Well, it's very reasonable, what he's explaining - the link between psychological malfunction and physical effect - and he wants to help me. It's just annoying that he tries to analyse me, and make me feel kinda inferior. So I turn sometimes aggressive, and this again supports his concept. Stupid, I know. If I meet a new guy, isn't it the same story again? "I just want to help you, dear!" I hate to hear that.


Girlfriends Too

Post 57

Mrs V

easy, next time get a boyfriend not an anaylist! Most guys wouldn't think twice about the conection between trauma and hair colour, or if they did, just telling them well it runs in my family would be enough to sort them out. Of course, he's being nice and sweet and everything, but it would bug the hell out of me!! And If A man make you feel inferior, tell him!

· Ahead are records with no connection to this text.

/-- Check of a unit (R384): 0 no error, 1 guard, 2 application tag, 3 reference tag; the tags that switch a check off are
those of NVMe. -/
def Fmt.check (m : Fmt) (chk app ref : Nat) (data md : Bytes) : Nat :=
  let p := slice md (m.piAt md.length) m.piSize
  let g := m.piSize - (if m.guard64 then 8 else 6)
  let guard := beNat (p.take g)
  let appTag := beNat (slice p g 2)
  let refTag := beNat (p.drop (g + 2))
  let ones := if m.guard64 then 2 ^ 48 - 1 else 2 ^ 32 - 1
  let off := appTag == 0xFFFF && (m.pi != 3 || refTag == ones)
  if off then 0
  else if bit chk 0 && guard != m.guard data md then 1
  else if bit chk 1 && (appTag &&& m.mask) != (app &&& m.mask) then 2
  else if bit chk 2 && refTag != ref then 3 else 0

/-- n bytes whose value the manual leaves open. -/
def State.freshBytes (s : State) (n : Nat) : Bytes × State :=
  if n == 0 then ([], s) else let v := s.fresh (8 * n); (toLe n v.1, v.2)

/-- Metadata of n bytes made from metadata of another size: the protection information is carried, the rest is not
stated. -/
def Fmt.mapMd (m : Fmt) (n : Nat) (src : Bytes) (s : State) : Bytes × State :=
  if n == src.length then (src, s)
  else
    let v := s.freshBytes n
    if m.pi != 0 && src.length != 0 && n != 0 then
      (splice v.1 (m.piAt n) (slice src (m.piAt src.length) m.piSize), v.2)
    else v

/-! ### Walking the data description (R381) -/

/-- Bytes of host memory as it returned them; none where a fetch failed. -/
def hostBytes (mem : List (Nat × Bytes)) (addr n : Nat) : Option Bytes :=
  if n == 0 then some []
  else (mem.find? fun p => p.1 ≤ addr && addr + n ≤ p.1 + p.2.length).map fun p => slice p.2 (addr - p.1) n

/-- A walk: data segments and the accesses made on the way, or the status that the XFER completes with. -/
abbrev Walk := Except Nat (List (Nat × Nat) × List Access)

/-- Pages named by a list of PRP entries; `n` bytes are left. -/
def prpList (mem : List (Nat × Bytes)) (page : Nat) : Nat → Nat → Nat → Walk
  | 0, _, _ => .error 2
  | fuel + 1, ptr, n =>
    let room := (page - ptr % page) / 8
    let need := (n + page - 1) / page
    let k := Nat.min room need
    if ptr % 8 != 0 then .error 2
    else match hostBytes mem ptr (8 * k) with
      | none => .error 3
      | some bs =>
        let es := (List.range k).map fun i => leWord bs i
        if es.any fun e => e % page != 0 then .error 2
        else if need ≤ room then .ok (es.zipIdx.map fun e => (e.1, Nat.min page (n - page * e.2)), [(ptr, 8 * k, false)])
        else match prpList mem page fuel (es.getD (k - 1) 0) (n - page * (k - 1)) with
          | .error e => .error e
          | .ok r => .ok ((es.take (k - 1)).map (fun e => (e, page)) ++ r.1, (ptr, 8 * k, false) :: r.2)

/-- PRP entries of a command that describes n bytes. -/
def prpWalk (mem : List (Nat × Bytes)) (page prp1 prp2 n : Nat) : Walk :=
  let a := Nat.min n (page - prp1 % page)
  if prp1 % 4 != 0 then .error 2
  else if n ≤ a then .ok ([(prp1, n)], [])
  else if n - a ≤ page then (if prp2 % page != 0 then .error 2 else .ok ([(prp1, a), (prp2, n - a)], []))
  else match prpList mem page ((n - a) / page + 2) prp2 (n - a) with
    | .error e => .error e
    | .ok r => .ok ((prp1, a) :: r.1, r.2)

/-- Data Block descriptors of a list. -/
def sglBlocks : List Bytes → Except Nat (List (Nat × Nat))
  | [] => .ok []
  | d :: t =>
    let ty := (d.getD 15 0).toNat
    if ty / 16 == 4 then .error 10
    else if ty != 0 then .error 2
    else match sglBlocks t with
      | .error e => .error e
      | .ok r => .ok ((leNat (d.take 8), leNat (slice d 8 4)) :: r)

/-- An SGL from a descriptor on; at most 64 segments. -/
def sglWalk (mem : List (Nat × Bytes)) : Nat → Bytes → Walk
  | fuel, d =>
    let ty := (d.getD 15 0).toNat
    let addr := leNat (d.take 8)
    let len := leNat (slice d 8 4)
    if ty / 16 == 4 then .error 10
    else if ty == 0 then .ok ([(addr, len)], [])
    else if (ty != 0x20 && ty != 0x30) || len == 0 || len % 16 != 0 then .error 2
    else match fuel with
      | 0 => .error 2
      | fuel + 1 =>
        match hostBytes mem addr len with
        | none => .error 3
        | some bs =>
          let ds := parts 16 bs
          if ty == 0x30 then
            (match sglBlocks ds with
             | .error e => .error e
             | .ok r => .ok (r, [(addr, len, false)]))
          else match sglBlocks ds.dropLast, sglWalk mem fuel (ds.getLast?.getD []) with
            | .error e, _ => .error e
            | _, .error e => .error e
            | .ok r, .ok r' =>
              if ((ds.getLast?.getD []).getD 15 0).toNat == 0 then .error 2 else .ok (r ++ r'.1, (addr, len, false) :: r'.2)

/-- Segments from byte `off` on, n bytes; none where they are shorter. -/
def subSegs : List (Nat × Nat) → Nat → Nat → Option (List (Nat × Nat))
  | _, _, 0 => some []
  | [], _, _ => none
  | (a, l) :: t, off, n =>
    if l ≤ off then subSegs t (off - l) n
    else
      let k := Nat.min n (l - off)
      (subSegs t 0 (n - k)).map fun r => (a + off, k) :: r
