/-- T of forms 2 and 3 is out of range. -/
def State.activateAtBad (s : State) : Bool :=
  let t := s.cfg Obj.IMG_ACTIVATE_AT
  t < s.now + s.cfg Obj.IMG_AT_MIN_LEAD_MS * 1000000 || s.now + 86400000000000 < t

/-- An accepted activation. -/
def State.activate (s : State) (form : Nat) : State :=
  let a : Activ := { form := form, t := s.cfg Obj.IMG_ACTIVATE_AT, target := s.targetBank, ready := form == 3, started := false }
  let s1 : State := { s with img := { s.img with act := some a, standby := s.img.standby && form == 3 } }
  (s1.latch Obj.IMG_ACTIVATE_STATE (if form == 3 then 2 else 1)).latch Obj.IMG_ACTIVATE_STATUS 5

/-- A write to IMG_ACTIVATE (R459): status and state. -/
def State.writeActivate (s : State) (form : Nat) : Nat × State :=
  let code := s.bankCode s.targetBank
  if form == 0 || 3 < form then (2, s)
  else if s.img.act.isSome || s.mode.mode == .handover then (1, s)
  else if code != 0 then (2, s.latch Obj.IMG_REJECT_CODE code)
  else if form != 3 && (s.runBank.isNone || s.mode.mode != .service || (form == 1 && s.ep.member.isSome)) then (1, s)
  else if form != 3 && (s.fwSlot (2 * s.targetBank)).major != s.cfg Obj.IMG_SETTINGS_MAJOR then (10, s)
  else if form != 1 && s.activateAtBad then (2, s)
  else if form == 3 && s.mode.mode == .dormant then (1, s)
  else (0, s.activate form)

/-- A write to IMG_ACTIVATE_CANCEL: nothing to cancel is `OK` as well. -/
def State.writeActivateCancel (s : State) (v : Nat) : Nat × State :=
  if v != 1 then (2, s)
  else match s.img.act with
    | some a => if a.started then (0, s) else (0, s.endFree 6)
    | none => (0, s)

/-- A handover that has not reached its start instant. -/
def State.handover? (s : State) : Option Activ := s.img.act.filter fun a => a.form ≤ 2 && !a.started

/-- HANDOVER_PREPARED: code 0 where the standby pair runs the target image; 1 to 11: the image fails that check of
Table 15-2; others: its self-test or lockstep fails (R463). -/
def execHandoverPrepared (dt code : Nat) (s : State) : Out :=
  cmd dt s (fun t => t.alive && (match t.handover? with | some a => !a.ready | none => false)) fun t =>
    match t.handover? with
    | none => t
    | some a =>
      if code == 0 then ({ t with img := { t.img with act := some { a with ready := true } } }).latch Obj.IMG_ACTIVATE_STATE 2
      else if code ≤ 11 then (t.imgReject code (fwObj a.target)).endFree 5
      else t.endFree 5

/-- No commit is queued, applies or is prepared. -/
def State.commitsDone (s : State) : Bool := s.ep.queued.isNone && s.ep.applying.isEmpty && s.ep.member.isNone

/-- The start instant of a handover has come (R460). -/
def State.startDue (s : State) : Bool :=
  match s.handover? with
  | some a => a.ready && s.mode.mode == .service && s.commitsDone
      && (a.form == 1 || (a.t ≤ s.now && s.now ≤ a.t + 2000000000))
  | none => false

/-- HANDOVER_START: mode HANDOVER; the dictionary is unavailable from the checkpoint on, at most 5 ms later. -/
def execHandoverStart (dt : Nat) (s : State) : Out :=
  cmd dt s (fun t => t.alive && t.startDue) fun t =>
    let r := t.fresh 23
    let t1 := (r.2.stir.setMode .handover 6).latch Obj.IMG_ACTIVATE_STATE 3
    { t1 with
      img := { t1.img with act := t1.img.act.map fun a => { a with started := true } }
      mgmt := { t1.mgmt with unavail := some (t1.clock + r.1 % 5000001) } }
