-- ==== Sys2Proof/Machine/Cycle.lean ====
section
/-!
DEFINITION. Commands of one control-clock cycle (spec/13 R407, spec/14 R434): which of the waiting commands fall into the cycle of
an instant, and the order of requests among each other.
-/

namespace Sys2Proof.Machine

/-- Cycle of the 400 MHz control clock, 2.5 ns each, at an instant of the device clock. -/
def controlCycle (clock : Nat) : Nat := clock * 2 / 5

/-- Time between the command before and a command. -/
def cmdTime : Instr → Nat
  | .netFrameReceive dt _ _ _ _ | .pauseExpiry dt _ | .cutThroughFrameBad dt _ _ | .ingressPass dt _ _
  | .deferredMetering dt _ | .bridgeCrossing dt _ | .tmAdmission dt _ _ | .carveOutFetch dt _ _
  | .schedulingDecision dt _ _ _ | .inlineCipherOp dt _ | .overdueCheck dt _ | .maxAgeCheck dt | .stageAgeCheck dt
  | .divertScanStart dt _ | .divertScanEnd dt _ | .scrubVisit dt _ _ _ _ | .ageScan dt _ _ _ | .gateEvent dt _
  | .gateListSwitch dt _ | .censusSweepStart dt _ | .censusSample dt _ | .ipfixExport dt _ | .ipfixTemplate dt _
  | .netLinkUp dt _ _ _ _ | .netLinkDown dt _ | .quiesceApply dt | .read dt _ _ _ | .write dt _ _ _ | .stage dt _ _ _
  | .commit dt _ _ _ | .scheduledCommit dt _ _ _ | .epochSwitch dt | .queuedCommitRun dt | .epochRetire dt
  | .epochDiscard dt _ _ _ | .epochAtArm dt _ _ _ | .epochAtCancel dt _ _ _ | .epochAtResync dt _ _ _
  | .prepare dt _ _ | .prepareResend dt | .ack dt _ _ | .nak dt _ _ | .ackDeadline dt | .cancel dt _ _
  | .scheduledSwitch dt | .outcomeFlood dt | .outcome dt _ _ | .insert dt _ _ _ _ | .delete dt _ _ _ _
  | .modify dt _ _ _ _ | .clearHit dt _ _ _ _ | .shuttleBridge dt _ | .shuttle dt _ _ | .helloSend dt _
  | .hello dt _ _ | .helloTimeout dt _ | .weaveLaneLock dt _ | .weaveLinkLoss dt _ | .weaveFrameReceive dt _ _ _
  | .linkState dt _ _ | .linkStateOriginate dt | .lsdbExpiry dt | .routeRecompute dt | .calendarWindow dt _
  | .calendarSwitch dt | .timeSet dt _ _ _ | .ppsInEdge dt | .ppsMissing dt | .perstAssert dt _ | .perstDeassert dt _
  | .hotReset dt _ | .hostLinkDown dt _ | .hostLinkUp dt _ _ _ _ | .mmioWrite dt _ _ _ _ _ _
  | .submissionDoorbell dt _ _ _ | .completionDoorbell dt _ _ _ | .completionArrival dt _ _ _ _ _
  | .completionTimeout dt _ _ | .malformedTlp dt _ | .peerTlp dt _ _ _ _ _ _ _ _ | .atsInvalidation dt _ _ _ _ _
  | .atsInvalidationDone dt _ _ | .pageRequestResponse dt _ _ _ | .priTimeout dt _ _ | .l1Entry dt _ _ _
  | .l0pWidthChange dt _ _ _ _ | .portReleaseResume dt _ _ | .portReleaseReset dt _ _ | .bmeClear dt _ | .bmeSet dt _
  | .flr dt _ | .dStateChange dt _ _ | .msixUnmask dt _ _ | .qpcCreate dt _ | .qpcModify dt _ | .qpcQuery dt _
  | .fnSelfReset dt _ _ | .txPacketFetch dt _ _ _ | .txDataComplete dt _ _ | .rxPacketDelivery dt _ _
  | .moderationTimer dt _ _ | .squashReset dt _ _ _ | .drainReset dt _ _ _ | .drainLimit dt _
  | .functionResetComplete dt _ | .startLog dt _ | .sync dt _ | .stopLog dt _ | .hold dt _ | .holdComplete dt _
  | .save dt _ | .restore dt _ _ _ _ | .release dt _ | .coreIntEntryWrite dt _ _ _ | .keyKek dt _ _ _
  | .keySlotWrite dt _ _ _ | .keySlotErase dt _ _ _ | .keyZeroise dt _ | .saCheckpoint dt | .encrypt dt _ _ _ _ _
  | .decrypt dt _ _ _ _ _ | .mac dt _ _ _ _ _ | .verify dt _ _ _ _ _ | .tlsSeal dt _ _ _ _ _ | .tlsOpen dt _ _ _ _ _
  | .xtsEnc dt _ _ _ _ _ | .xtsDec dt _ _ _ _ _ | .saWrite dt _ _ _ _ _ | .saRead dt _ _ _ _ _
  | .patternScan dt _ _ _ _ | .storageCommandArrival dt _ _ _ _ _ | .post dt _ _ | .xfer dt _ _ _ _ | .respond dt _ _
  | .controllerEnable dt _ _ | .controllerReset dt _ _ | .controllerShutdown dt _ _ | .createIoSubmissionQueue dt _ _
  | .deleteIoSubmissionQueue dt _ _ | .createIoCompletionQueue dt _ _ | .deleteIoCompletionQueue dt _ _
  | .bulkOpen dt _ _ _ | .bulkData dt _ _ _ | .bulkCloseFinish dt _ _ _ | .bulkCloseAbort dt _ _ _
  | .bulkIdleTimeout dt _ _ _ | .subscribe dt _ _ _ | .unknownOperation dt _ _ _ | .semAcquire dt _ _ _
  | .semRelease dt _ _ _ | .mgmtSemHeartbeat dt _ _ _ | .leaseLapse dt | .clientHello dt _ _ | .sessionClose dt _ _
  | .sessionIdleTimeout dt _ _ | .mgmtFrameReceive dt _ _ | .mbxH2dLen dt _ | .mbxD2hAck dt _ | .csmClusterClock dt _
  | .csmTimeState dt _ | .csmMode dt _ | .errLogClear dt _ _ _ | .coreRunRelease dt _ _ _ | .coreRunReset dt _ _ _
  | .coreMemoryAccess dt _ _ _ _ | .coldStart dt _ _ _ _ _ | .resetNAssert dt | .vigilFirmwareStart dt _ _ _ _
  | .hbmTrainingComplete dt _ _ | .serviceImageRunning dt _ | .epochOneCommit dt | .rescueFrameReceive dt _ _ _
  | .drainRequest dt _ _ _ | .vigilRequest dt _ _ _ | .hibernateRequest dt _ _ _ | .offWakeRequest dt _ _ _
  | .serviceRequest dt _ _ _ | .drainDone dt | .modeDrainLimit dt | .dormantEntryComplete dt
  | .dormantExitComplete dt | .idleEntry dt _ | .quietEntry dt | .lpiWake dt _ | .wakeTimer dt | .gpioWakeEdge dt _
  | .sensorRead dt _ | .supplyMeasure dt _ _ _ | .thermtrip dt | .undervoltage dt | .overvoltage dt
  | .fwWriteComplete dt _ | .handoverNow dt _ _ _ | .handoverAt dt _ _ _ | .restartAt dt _ _ _
  | .imgActivateCancel dt _ _ _ | .handoverPrepared dt _ | .handoverStart dt | .handoverComplete dt
  | .handoverDeferralExpiry dt | .restartInstant dt | .imgSvnRaise dt _ _ _ | .imgSignerRevoke dt _ _ _
  | .settingsStoreWrite dt | .imageStoreWrite dt | .eccError dt _ _ _ _ _ _ | .parityError dt _ _ _ _ _ _
  | .blockStall dt _ _ _ _ _ | .holdOutRetest dt _ _ | .clockLoss dt _ | .watchdogMiss dt _ | .lockstepMismatch dt _
  | .regionRetest dt | .fltRegionTest dt _ _ _ | .regionTestComplete dt _ | .cellLogWindow dt _ _
  | .diagInjectCorrectable dt _ _ _ | .diagInjectUncorrectable dt _ _ _ | .diagInjectBlockReset dt _ _ _
  | .diagInjectRegionFault dt _ _ _ | .jtagInstruction dt _ | .testLogicReset dt | .outputOverload dt _
  | .outputRetry dt _ | .hbmTrainingLoss dt _ | .internalRailFault dt _ _ | .takeoverComplete dt
  | .standbyReloadComplete dt | .hostL2Entry dt _ | .vfEnable dt _ _ _ | .hartTimerEvent dt _ => dt

/-- A command that is a request of a management session. -/
def isRequest : Instr → Bool
  | .read _ _ _ _ | .write _ _ _ _ | .stage _ _ _ _ | .commit _ _ _ _ | .scheduledCommit _ _ _ _
  | .epochDiscard _ _ _ _ | .epochAtArm _ _ _ _ | .epochAtCancel _ _ _ _ | .epochAtResync _ _ _ _ | .timeSet _ _ _ _
  | .squashReset _ _ _ _ | .drainReset _ _ _ _ | .keyKek _ _ _ _ | .keySlotWrite _ _ _ _ | .keySlotErase _ _ _ _
  | .bulkOpen _ _ _ _ | .bulkData _ _ _ _ | .bulkCloseFinish _ _ _ _ | .bulkCloseAbort _ _ _ _ | .subscribe _ _ _ _
  | .unknownOperation _ _ _ _ | .semAcquire _ _ _ _ | .semRelease _ _ _ _ | .mgmtSemHeartbeat _ _ _ _
  | .errLogClear _ _ _ _ | .coreRunRelease _ _ _ _ | .coreRunReset _ _ _ _ | .drainRequest _ _ _ _
  | .vigilRequest _ _ _ _ | .hibernateRequest _ _ _ _ | .offWakeRequest _ _ _ _ | .serviceRequest _ _ _ _
  | .handoverNow _ _ _ _ | .handoverAt _ _ _ _ | .restartAt _ _ _ _ | .imgActivateCancel _ _ _ _
  | .imgSvnRaise _ _ _ _ | .imgSignerRevoke _ _ _ _ | .fltRegionTest _ _ _ _ | .diagInjectCorrectable _ _ _ _
  | .diagInjectUncorrectable _ _ _ _ | .diagInjectBlockReset _ _ _ _ | .diagInjectRegionFault _ _ _ _ => true
  | .portReleaseResume _ (.omp _ _ _) _ | .portReleaseReset _ (.omp _ _ _) _ => true
  | _ => false

/-- A command that may bring a region fault or a fatal error (R434). -/
def isFault : Instr → Bool
  | .eccError _ _ _ _ _ _ _ | .parityError _ _ _ _ _ _ _ | .blockStall _ _ _ _ _ _ | .hbmTrainingLoss _ _
  | .internalRailFault _ _ _ | .clockLoss _ _ | .lockstepMismatch _ _ | .watchdogMiss _ _ => true
  | _ => false

/-- One of the waiting commands is a request, or a fault, and comes in a cycle that lasts at an instant. -/
def comesIn (cycle : Nat) : Nat → List Instr → Bool
  | _, [] => false
  | clock, c :: t =>
    let at_ := clock + cmdTime c
    controlCycle at_ == cycle && (isRequest c || isFault c || comesIn cycle at_ t)

/-- A request or a fault of this very cycle is still to come. -/
def State.moreRequests (s : State) : Bool := comesIn (controlCycle s.clock) s.clock s.pending

/-- A request among those of its cycle, MA's before MB's, then by session number; those of one session in their order (R407). -/
def insertRequest (x : Nat × Nat × Bytes) : List (Nat × Nat × Bytes) → List (Nat × Nat × Bytes)
  | [] => [x]
  | y :: t => if x.1 * 2 ^ 32 + x.2.1 < y.1 * 2 ^ 32 + y.2.1 then x :: y :: t else y :: insertRequest x t

end Sys2Proof.Machine
end

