-- ==== Sys2Proof/Machine/FaultCmds.lean ====
section
/-!
DEFINITION. The commands that bring a fault (spec/16 R465 to R472, R478, R479; spec/01 R40). A fault acts before the requests of its
control-clock cycle (spec/14 R434).
-/

namespace Sys2Proof.Machine

/-- After a fault the requests of its cycle are taken, from what the fault left, unless more of that cycle comes (R434). -/
def State.thenRequests (t u : State) : State :=
  if t.mgmt.cycle.isEmpty || t.moreRequests then u
  else State.takeCycle { u with mgmt := { u.mgmt with cycle := [] } } t.mgmt.cycle

/-- A command that brings a fault where `cond` holds. -/
def faultCmd (dt : Nat) (s : State) (cond : State → Bool) (act : State → State) : Out :=
  cmd dt s (fun _ => true) fun t => t.thenRequests (if cond t then act t else t)

/-- ECC_ERROR: in a block (Table 16-5 codes) at a cell address; `correctable`: a single-bit error. -/
def execEccError (dt : Nat) (at_ : EccAt) (region block inst addr : Nat) (correctable : Bool) (s : State) : Out :=
  faultCmd dt s (fun t => t.alive) fun t =>
    let e := errAt region block inst addr
    if correctable then t.cellCorrected e else t.cellUncorrected at_ e

/-- PARITY_ERROR: an access is retried `retries` times; `ok`: the last retry succeeded (R465). -/
def execParityError (dt region block inst addr retries : Nat) (ok : Bool) (s : State) : Out :=
  faultCmd dt s (fun t => t.alive && 1 ≤ retries && retries ≤ 3 && (ok || retries == 3)) fun t =>
    let e := { errAt region block inst addr with detail := retries }
    let t1 := t.bumpN Obj.FLT_CELL_RETRIES retries
    if ok then t1.logRate { e with cls := 3, action := 1 } else t1.blockReset { e with cls := 4, escalated := true } false

/-- BLOCK_STALL: no progress for 100 µs with work pending, or a self-check failed after a reset (`selfCheck`); `slow`: the
block's reset does not complete within 5 µs. -/
def execBlockStall (dt region block inst : Nat) (selfCheck slow : Bool) (s : State) : Out :=
  faultCmd dt s (fun t => t.alive && (selfCheck || watched block)) fun t =>
    t.blockReset (ErrInfo.mk' 1 region block inst (if selfCheck then 0x0B else 0x0A) 4) slow

/-- HBM_TRAINING_LOSS: stack k's controller loses training, or its rail or temperature leaves its limits. -/
def execHbmTrainingLoss (dt k : Nat) (s : State) : Out :=
  faultCmd dt s (fun t => t.alive && decide (k < 2) && t.pwr.hbmDone) fun t => t.stackFault k (ErrInfo.mk' 2 (2 + k) 0x17 k 0x0C 6)

/-- INTERNAL_RAIL_FAULT: a rail, or with `clock` a clock, of packet region r is out of limits. -/
def execInternalRailFault (dt r : Nat) (clock : Bool) (s : State) : Out :=
  faultCmd dt s (fun t => t.alive && decide (r < 2)) fun t =>
    t.regionFault r (if clock then ErrInfo.mk' 2 (2 + r) 0x45 0 0x0D 6 else ErrInfo.mk' 2 (2 + r) 0x47 0 0x0E 6)

/-- CLOCK_LOSS: 0 CLK25 or 1 REFCLK_NET is lost for 10 µs: fatal; 2 REFCLK_HA or 3 REFCLK_HB: that port's links go down
(Table 16-8, R289). -/
def execClockLoss (dt which : Nat) (s : State) : Out :=
  faultCmd dt s (fun t => t.alive && decide (which < 4)) fun t =>
    if which < 2 then t.fatal (ErrInfo.mk' 3 0 0x45 which 0x0D 7)
    else
      let port := which - 2
      [2 * port, 2 * port + 1].foldl (fun a l =>
        if a.linkUp l then
          let b := ((a.bump (Obj.HST_LINK_DOWNS + l)).squashLink l).hostDown l
          if b.frozen port then b.unfreeze port else b
        else a) t

/-- LOCKSTEP_MISMATCH. -/
def execLockstepMismatch (dt : Nat) (active : Bool) (s : State) : Out := faultCmd dt s (fun t => t.alive) fun t => t.pairFault active 8

/-- WATCHDOG_MISS: a pair's watchdog is missed for 100 ms. -/
def execWatchdogMiss (dt : Nat) (active : Bool) (s : State) : Out := faultCmd dt s (fun t => t.alive) fun t => t.pairFault active 9

end Sys2Proof.Machine
end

Say do you want a girlfriend or a dog.


Girlfriends Too

Post 58

Sidney Kidney, AKA Gruby Ben, friend of Dirty Den

I am now angry, I don't know why, I just am..

It's not very reasonable for him to try and find some tenuous link between white hair and being nuts!!!


If I were a women (I'm not), and my bloke said to me what yours has said and thinks about you, I would slap him hard and knee him in the groin !!

Start to find a fault with him, I'm sure he has some. Make him feel like he makes you feel!!!!

Why I don't know, what is the world coming too !!!!

Sid the angry!!!


Girlfriends Too

Post 59

Mrs V

I spent far too long out of my life with a guy who made me feel inferior, and now when I think about it, he's definately far inferior to me! He's at my university now, they accepted him cos its photography, so his one alevel counted, ( I have one Alevel, one scottish equilant to an Alevel, an sys, and 5 highers) and I will be setting the lads on him if he even tries any of his old tricks, which he countinued with even after he left! I think I understand why you feel angry at this guy you don't even know sid, its cos you're great!
Hxx


Girlfriends Too

Post 60

Semadam

Thank you for being angry instead of me...
What is the world coming to....well, my self-confidence is continuously destroyed recently. I've got bracers, so my lips started to deformate a little which made me crazy (my lips are the only part of my body I was really "proud" of). Then this hair thingy..I know that appearance is not everything, but I still feel shitty sometimes, and this feeling is not costructive at all. I had never problems with my appearance before, so it's something new for me. Cope with it...easy to say.